> **WHAT TO WORK ON**
Beneath this instruction is a listing; print exactly the lines in it starting at the line that contains "def portRead (s" and going through the line that contains "let s := s.modSr".

--- DATA SUPPLIED ---

-- ==== Sys2Proof/Machine/StockroomOps.lean ====
section
/-! DEFINITION. The Stockroom (03): ownership and access, reading and writing with ECC and poison, zeroising, the
scrubber's beat, and the checks and effects of STOCKROOM_STAGER and STOCKROOM_QUERY. -/

namespace Sys2Proof.Machine

/-- The owner of a shelf: 0x1D secure, 0x1E system, 0x1F free (03 R94, R95). -/
def shelfOwner (s : State) (n : Nat) : Nat :=
  if n < max 16 s.sr.wm then 0x1D
  else if n ≥ 720 then 0x1E
  else let v := tget 0 s.sr.owner n; if v = 0 then 0x1F else v - 1

/-- The entry of a shelf is written; the fixed bays ignore it (03 SR_SHELF_OWNER). -/
def setShelfOwner (s : State) (n v : Nat) : State :=
  if n < 16 || n ≥ 720 || (decide (0x11 ≤ v) && decide (v ≤ 0x1C)) then s
  else s.modSr fun r => { r with owner := tset 0 r.owner n (if v = 0x1F then 0 else v + 1) }

/-- Whether a request of an owner may touch a shelf (03 R103, R107). -/
def mayTouch (s : State) (req shelf : Nat) : Bool :=
  let o := shelfOwner s shelf
  if shelf ≥ 768 then false
  else if req ≤ 16 then decide (o = req) else if req = 0x1E then decide (o = 0x1E) || decide (o ≤ 16)
  else decide (o ≠ 0x1F)

/-- The owner a request counts as: ports 27 and 31 are always owned by secure (03 R101), the other ports of group 7 by
system (03 R99), and no other port serves secure. -/
def portOwner (r : PortRequest) : Nat :=
  if r.port = 27 || r.port = 31 then 0x1D
  else if r.port ≥ 28 || decide (16 < r.owner) then 0x1E else r.owner

/-- The tenancy of the job that runs on a grove. -/
def groveTenancy (s : State) (g : Nat) : Option Nat :=
  let v : Grove := tget {} s.gpu.groves g
  if v.job.isSome then some (tget {} s.gpu.contexts v.ctx : Context).owner else none

/-- A grove's ports move data for the tenancy of its running job alone (11 R491). -/
def groveMay (s : State) (port owner : Nat) : Bool :=
  !(decide (16 ≤ port) && decide (port < 24)) || decide (groveTenancy s (port % 4) = some owner)

/-- Whether the turn in progress has begun in this tick (02 R226): a request that arrives after its turn's first cycle waits
for its owner's next turn. The tick counts as the first cycle (log entry 127). -/
def turnBegins (s : State) : Bool := decide (s.wheels.turnAt = now s)

/-- The owner of a port in the turn in progress (03 R99, R101): secure for ports 27 and 31, system for the rest of group 7; in
a spare turn that serves no tenancy, system, which is served nothing in it (02 R70). -/
def portHolder (s : State) (port : Nat) : Nat :=
  if port = 27 || port = 31 then 0x1D else if port / 4 = 7 then 0x1E
  else let o := s.wheels.served.getD (port / 4) 0x1F; if o = 0x1F then 0x1E else o

/-- Whether the turn that begins in this tick serves a request (02 R27, R70, R226; 03 R99, R101, R102): every turn of group 7
is system's, and port 27 moves data in system turns of its group alone. -/
def turnServes (s : State) (r : PortRequest) : Bool :=
  let o := s.wheels.served.getD (r.port / 4) 0x1F
  turnBegins s && (decide (r.port / 4 = 7) ||
    (groveMay s r.port (portOwner r) && decide (o ≠ 0x1F) && decide (portHolder s r.port = portOwner r) &&
      (decide (r.port ≠ 27) || decide (o = 0x1E))))

/-- The shelves an address range touches. -/
def shelvesOf (addr len : Nat) : List Nat :=
  if len = 0 then [] else (List.range ((addr + len - 1) / 2 ^ 18 + 1 - addr / 2 ^ 18)).map fun i => addr / 2 ^ 18 + i

/-- Whether a port performs a request (03 R103). Port 30 is the zeroiser: writes of zero, on every shelf. -/
def portPermits (s : State) (r : PortRequest) (len : Nat) : Bool :=
  if r.port = 30 then match r.write with | some bs => bs.all (fun b => b == 0) && !r.poison | none => false
  else (shelvesOf r.addr len).all fun n => mayTouch s (portOwner r) n

/-- How the word that holds an address reads (03 R131 to R135). -/
def srWord (s : State) (a : Nat) : WordFault := tget .sound s.sr.words (a / 8)
def setSrWord (s : State) (a : Nat) (w : WordFault) : State :=
  s.modSr fun r => { r with words := tset .sound r.words (a / 8) w }

/-! ### The code (03 R128 to R130) -/

/-- The 8-bit columns of a weight. -/
def columns (w : Nat) : List Nat := (List.range 256).filter fun c => popCount 8 c = w

/-- The columns of the check matrix: those of the 64 data bits and of the 8 check bits have odd weight, those of the 25
address bits even weight (03 R129). The spec gives no more: which columns is the model's choice (log entry 128). -/
def dataColumns : List Nat := columns 3 ++ (columns 5).take 8
def checkColumns : List Nat := columns 1
def addrColumns : List Nat := (columns 2).take 25

/-- The sum of the columns a mask selects. -/
def sumColumns (cols : List Nat) (mask : Nat) : Nat :=
  cols.zipIdx.foldl (fun n c => if mask.testBit c.2 then n ^^^ c.1 else n) 0

/-- The check bits of a word with its data, at its physical address (03 R128). -/
def checkBits (data a : Nat) : Nat := sumColumns dataColumns data ^^^ sumColumns addrColumns (a / 8 % 2 ^ 25)

/-- The syndrome of wrong bits. -/
def syndrome (data check addr : Nat) : Nat :=
  sumColumns dataColumns data ^^^ sumColumns checkColumns check ^^^ sumColumns addrColumns addr

/-- What the code reports (03 R129 to R132): an odd-weight column of the data or of the check bits as correctable, zero as
sound, any other syndrome as uncorrectable. -/
def outcome : WordFault → WordFault
  | .wrong d c a =>
    let y := syndrome d c a
    if y = 0 then .sound else if (dataColumns ++ checkColumns).contains y then .correctable else .uncorrectable
  | w => w

/-- More wrong bits than the code is sure to see, which it takes for a sound or a corrected word (03 R130): the data read is
a free value. -/
def beyondCode : WordFault → Bool
  | .wrong d c a => decide (popCount 64 d + popCount 8 c + popCount 25 a ≥ 2) && outcome (.wrong d c a) != .uncorrectable
  | _ => false

/-- What of a fault stays in the word read: wrong address bits are a fault of the reading alone. -/
def storedFault : WordFault → WordFault
  | .wrong d c a => if a = 0 then outcome (.wrong d c a) else .sound
  | w => w

/-- A further fault in a stored word. A poisoned word still decodes as poisoned with one wrong bit (03 R133); that it does
with more wrong bits, and counts nothing then, is the model's choice (log entry 129). -/
def joinFault (old new : WordFault) : WordFault :=
  match old, storedFault new with
  | .sound, w => w
  | w, .sound => w
  | .poisoned, _ => .poisoned
  | _, .poisoned => .poisoned
  | _, _ => .uncorrectable

/-- Whether a word reads as poisoned. -/
def badWord (w : WordFault) : Bool :=
  match outcome w with
  | .uncorrectable => true | .poisoned => true | _ => false

/-- A correctable error is counted (03 R131). -/
def countCe (s : State) : State :=
  raise (s.modSr fun r => { r with ceCount := min 0xFFFFFFFF (r.ceCount + 1) }) (srcStockroom 0) 0

/-- An uncorrectable error is counted, its address latched and SR_UE fired (03 R132). -/
def countUe (s : State) (a : Nat) : State :=
  assert (raise (s.modSr fun r => { r with ueCount := min 0xFFFFFFFF (r.ueCount + 1), ueAddr := a / 8 * 8 })
    (srcStockroom 1) 0) 16 0

/-- What a reading of the word at an address counts. One that decodes a poisoned word counts and fires nothing: the spec
names no counter for it (log entry 129). -/
def noteFault (s : State) (a : Nat) (w : WordFault) : State :=
  match outcome w with
  | .correctable => countCe s
  | .uncorrectable => countUe s a
  | _ => s

def noteWord (s : State) (a : Nat) : State := noteFault s a (srWord s a)

/-- The second copy of a record of bay 46, in the shelves of the bay's other half (03 R137; log entry 15). -/
def twin (a : Nat) : Nat := if a / 2 ^ 21 % 2 = 1 then a - 2 ^ 21 else a + 2 ^ 21
def inRecords (a : Nat) : Bool := decide (736 ≤ a / 2 ^ 18) && decide (a / 2 ^ 18 ≤ 751)

/-- The words a range touches, by the address of each word's first byte. -/
def wordsOf (addr len : Nat) : List Nat :=
  if len = 0 then [] else (List.range ((addr + len - 1) / 8 + 1 - addr / 8)).map fun i => (addr / 8 + i) * 8

/-- The other words of the 64-byte beats a range touches, which a port reads with it (03 R93). -/
def besideWords (addr len : Nat) : List Nat :=
  if len = 0 then [] else
  (wordsOf (addr / 64 * 64) ((addr + len - 1) / 64 * 64 + 64 - addr / 64 * 64)).filter fun a =>
    decide (a + 8 ≤ addr) || decide (addr + len ≤ a)

/-- A poisoned word of a record, read and counted in both copies, is rewritten from its sound copy (03 R131, R132, R137). -/
def mendRecord (s : State) (a : Nat) : State :=
  if !badWord (srWord s (twin a)) then
    setSrWord (s.modSr fun r => { r with mem := Mem.wrs r.mem a (Mem.rds r.mem (twin a) 8) }) a .sound
  else s

/-- The data of one word as a read returns it: the data of a poisoned word, and of one whose fault the code does not see, is
a free value (log entry 3). -/
def readFault (s : State) (a : Nat) (w : WordFault) : List Byte × Bool × State :=
  let s := noteFault s a w
  if badWord w then
    let (bs, s) := freshBytes s 8
    (bs, true, s)
  else if beyondCode w then
    let (bs, s) := freshBytes s 8
    (bs, false, s)
  else (Mem.rds s.sr.mem a 8, false, s)

/-- One word read at a port. Port 28 answers a poisoned record word from the other copy (03 R137). -/
def readWord (port : Nat) (s : State) (a : Nat) (w : WordFault) : List Byte × Bool × State :=
  if port = 28 && inRecords a && badWord w then
    let s := mendRecord (noteWord (noteFault s a w) (twin a)) a
    if badWord (srWord s a) then
      let (bs, s) := freshBytes s 8
      (bs, true, s)
    else (Mem.rds s.sr.mem a 8, false, s)
  else readFault s a w

/-- A port read (03 R93, R131, R132), which finds `found` in its first word. -/
def portRead (s : State) (r : PortRequest) : State :=
  let first := r.addr / 8 * 8
  let s := setSrWord s r.addr (joinFault (srWord s r.addr) r.found)
  let seen := fun (s : State) (a : Nat) => if a = first && storedFault r.found = .sound && srWord s a = .sound then r.found else srWord s a
  let (bs, bad, s) := (wordsOf r.addr r.len).foldl (fun (acc : List Byte × List Nat × State) a =>
    let (w, p, s) := readWord r.port acc.2.2 a (seen acc.2.2 a)
    (acc.1 ++ w, if p then acc.2.1 ++ [acc.1.length / 8] else acc.2.1, s)) (([] : List Byte), ([] : List Nat), s)
  let s := (besideWords r.addr r.len).foldl noteWord s
  let s := s.modSr fun x => { x with
    answer := { port := r.port, bytes := (bs.drop (r.addr % 8)).take r.len, poisoned := bad } }
  if r.port = 27 && !bad.isEmpty then assert s 27 0 else s

/-- What a write does to the fault of one word it touches (03 R134, R135). -/
def writeWord (poison : Bool) (addr len : Nat) (s : State) (a : Nat) : State :=
  if poison then setSrWord s a .poisoned
  else if addr ≤ a && a + 8 ≤ addr + len then setSrWord s a .sound
  else
    let s := noteWord s a
    setSrWord s a (if badWord (srWord s a) then .poisoned else .sound)

/-- Bytes are written at a physical address, and the words they touch keep or lose their faults. -/
def writeBytes (s : State) (poison : Bool) (addr : Nat) (bs : List Byte) : State :=
  let s := (wordsOf addr bs.length).foldl (writeWord poison addr bs.length) s
  s.modSr fun x => { x with mem := Mem.wrs x.mem addr bs }

/-- What the read of a read-modify-write finds in its first word stays with it: an uncorrectable reading, by wrong address
bits too, leaves the word poisoned (03 R129, R134). -/
def foundByWrite (s : State) (r : PortRequest) (n : Nat) : State :=
  let partial' := decide (r.addr % 8 ≠ 0) || decide (n < 8)
  let w := if partial' && outcome r.found = .uncorrectable then .uncorrectable else r.found
  setSrWord s r.addr (joinFault (srWord s r.addr) w)

/-- A port write. One of a record at port 28 is made in both copies (03 R137). -/
def portWrite (s : State) (r : PortRequest) (bs : List Byte) : State :=
  let s := foundByWrite s r bs.length
  let s := writeBytes s r.poison r.addr bs
  if r.port = 28 && inRecords r.addr then writeBytes s r.poison (twin r.addr) bs else s

/-- A port group moves data in this turn (03 R155). -/
def noteMoved (s : State) (group : Nat) : State := s.modSr fun x => { x with moved := setBit x.moved group }

/-- The parts of a range that lie in one unit of 2^k bytes each: address and length. -/
def segments (k addr len : Nat) : List (Nat × Nat) :=
  if len = 0 then [] else
  (List.range ((addr + len - 1) / 2 ^ k + 1 - addr / 2 ^ k)).map fun i =>
    let lo := max addr ((addr / 2 ^ k + i) * 2 ^ k)
    (lo, min (addr + len) ((addr / 2 ^ k + i + 1) * 2 ^ k) - lo)

/-- The words of the 64-byte lines a range touches. -/
def lineWords (a n : Nat) : List Nat :=
  if n = 0 then [] else wordsOf (a / 64 * 64) ((a + n - 1) / 64 * 64 + 64 - a / 64 * 64)

/-- A port of a group reads n bytes at a physical address: its beats' faults are noted and its group has moved data
(03 R93, R131, R132, R155). -/
def noteRead (s : State) (group a n : Nat) : State := (lineWords a n).foldl noteWord (noteMoved s group)

/-- The bytes a tenancy's requests moved are counted (03 R156). -/
def countSrBytes (s : State) (o len : Nat) (write : Bool) : State :=
  if o > 16 then s
  else if write then s.modSr fun x => { x with wrBytes := tmod 0 x.wrBytes o fun n => (n + len) % 2 ^ 64 }
  else s.modSr fun x => { x with rdBytes := tmod 0 x.rdBytes o fun n => (n + len) % 2 ^ 64 }

/-- The bytes of a port request and its group's turn are counted. -/
def countBytes (s : State) (r : PortRequest) (len : Nat) : State :=
  countSrBytes (noteMoved s (r.port / 4)) (portOwner r) len r.write.isSome

/-- SR_ACCESS fires for the owner of a request (03 R104). -/
def srAccessFault (s : State) (o : Nat) : State :=
  assert (raise s (srcStockroom 4) 0) 17 (partyBit (if o ≤ 16 then o else 0x1E))

/-- A refused request: a read returns zero words marked poisoned, a write is discarded, SR_ACCESS fires (03 R104). -/
def portRefuse (s : State) (r : PortRequest) : State :=
  let s := match r.write with
    | some _ => s
    | none => s.modSr fun x => { x with
        answer := { port := r.port, bytes := zeros r.len, poisoned := List.range (wordsOf r.addr r.len).length } }
  srAccessFault s (portOwner r)

def portLen (r : PortRequest) : Nat := match r.write with | some bs => bs.length | none => r.len

/-- A permitted request moves its data; `feed` lets the assay units see a write. -/
def movePort (feed : State → Nat → List Byte → State) (s : State) (r : PortRequest) : State :=
  let s := countBytes s r (portLen r)
  match r.write with
  | some bs => feed (portWrite s r bs) r.addr bs
  | none => portRead s r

---

> **WRITTEN RESPONSE**
def portRead (s : State) (r : PortRequest) : State :=
  let first := r.addr / 8 * 8
  let s := setSrWord s r.addr (joinFault (srWord s r.addr) r.found)
  let seen := fun (s : State) (a : Nat) => if a = first && storedFault r.found = .sound && srWord s a = .sound then r.found else srWord s a
  let (bs, bad, s) := (wordsOf r.addr r.len).foldl (fun (acc : List Byte × List Nat × State) a =>
    let (w, p, s) := readWord r.port acc.2.2 a (seen acc.2.2 a)
    (acc.1 ++ w, if p then acc.2.1 ++ [acc.1.length / 8] else acc.2.1, s)) (([] : List Byte), ([] : List Nat), s)
  let s := (besideWords r.addr r.len).foldl noteWord s
  let s := s.modSr fun x => { x with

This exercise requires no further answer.